Monday, February 25, 2008

Digital downloads will not take over disks, yet

I was taken aback by CNET's declaration that Blu-ray will just be a stop gap before digital downloading takes over the movie delivery throne.

Digital downloading of movies will eventually become the norm. However, I believe it will be much further in the future than what those at CNET think.

Maybe I'm different, but I would rather keep my movies on a DVD (or Blu-ray DVD etc). Watching a movie on my computer is much less entertaining than popping a DVD in a player hooked to my television. Also, getting a media center computer to hook into a television seems like an unnecessary expense to me.

CNET's article fails to consider that many people don't have enough bandwidth to make movie downloading practical. I live less than 15 minutes away from a major metropolitan area, but there is no such thing as true high speed internet. CNET throws all these numbers out talking about how fast downloading is with Verizon's Fios, but as of right now, Fios isn't widespread.

Unfortunately for proponents of digital downloads, the United States ranks a measly 25th in broadband penetration in the world. Until this number improves greatly, digital downloading may never be as big of a business as some think it might.

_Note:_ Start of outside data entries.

/-- Beside `witness_Sends`: what each command expects, and requests whose collect times out, rejects a message, and takes
its reply in two reads after garbage. -/
theorem witness_RequestIsCollectThenDecomposition :
    Expects Params.atReset 4 .ping (.ping 0x01) ∧
    Expects Params.atReset 3 (.read RegDesc.st22) (.readStatus 0x01 0x22) ∧
    Expects Params.atReset 5 (.read RegDesc.cfg0D) (.readConfig 0x01 0x0D) ∧
    Expects Params.atReset 2 (.read RegDesc.cfg21) (.readReg RegDesc.cfg21.name 0x01) ∧
    Expects Params.atReset 0 .ack (.save 0x01) ∧
    (line []).discards = .ok :: [] ∧ (line []).writes = .ok :: [] ∧
    resultOf (exec (.ping 0x01) { line [] with reads := [.err { value := 1 } true] }) = some (.failed .timeout 0) ∧
    resultOf (exec (.save 0x01) (line [[0xFF, 0xFF, 0x01, 0x02, 0x00, 0x01]])) =
      some (.failed (.invalidChecksum 0x01 0xFC) 0) ∧
    resultOf (exec (.save 0x01) (line [0x12 :: ack.take 3, ack.drop 3])) =
      some (.response { motorId := 0x01, warning := none, data := .unit } 1) :=
  ⟨⟨rfl, rfl⟩, ⟨_, rfl, rfl, rfl⟩, ⟨_, rfl, rfl, rfl⟩, ⟨_, rfl, rfl, rfl⟩, ⟨rfl, rfl⟩, rfl, rfl, by decide, by decide,
    by decide⟩

/-- Beside `witness_Sends`: a byte too few for a `PING`, a `READ` and a `WRITE` of 4 bytes (V-L2-B15), and 255
parameters in a buffer that could hold them. -/
theorem witness_EncodeFailureMakesNoCall :
    State.reset.seq = .idle ∧ 5 < ([] : List Byte).length + 6 ∧ 6 < ([0x22] : List Byte).length + 6 ∧
    ({ Params.atReset with capW := 10 } : Params).capW < ([0x0D, 0x00, 0x00, 0xA0, 0x40] : List Byte).length + 6 ∧
    5 * 51 + 6 ≤ ({ Params.atReset with capW := 261 } : Params).capW ∧ 253 < 5 * 51 := by decide

/-- Beside `witness_Sends`: V-L2-B7, V-L2-B8, and the same for a `WRITE`. -/
theorem witness_DiscardAndWriteFailures :
    State.reset.seq = .idle ∧ State.reset.wbuf.wf = true ∧ ([] : List Byte).length + 6 ≤ State.reset.par.capW ∧
    resultOf (exec (.ping 0x01) { State.reset with discards := [.err { value := 1 } [0x77]] }) =
      some (.failed (.discardFailed { value := 1 }) 0) ∧
    resultOf (exec (.ping 0x01) { State.reset with discards := [.ok], writes := [.err { value := 2 }] }) =
      some (.failed (.writeFailed { value := 2 }) 0) ∧
    resultOf (exec (.writeConfig1 0x01 0x21 0xAB) { State.reset with discards := [.ok], writes := [.err { value := 2 }] }) =
      some (.failed (.writeFailed { value := 2 }) 0) :=
  ⟨by decide, by decide, by decide, by decide, by decide, by decide⟩

/-- Beside `witness_Sends`: two buffers with different bytes. -/
theorem witness_PrewriteResetIsABarrier :
    (line [ack]).seq = .idle ∧ (line [ack]).rbuf.wf = true ∧ viewing.rbuf.wf = true ∧
    (line [ack]).rbuf ≠ viewing.rbuf ∧ ([0x22] : List Byte).length + 6 ≤ (line [ack]).par.capW ∧
    (line [ack]).discards = .ok :: [] := by decide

Digital downloads will become more prevalent. However, with Blu-ray's victory over HD DVD, players will become standardized and cheaper. Movies will become cheaper. People will buy movies and players. It took time for a VHS to DVD switch, and now it will take time to switch from DVD to Blu-ray.

Until something like Verizon's Fios becomes standard across the country, digital downloads will never overtake real disks. For everyone's sake, hopefully broadband becomes more available and cheaper in the near future, and then CNET's prediction might ring true.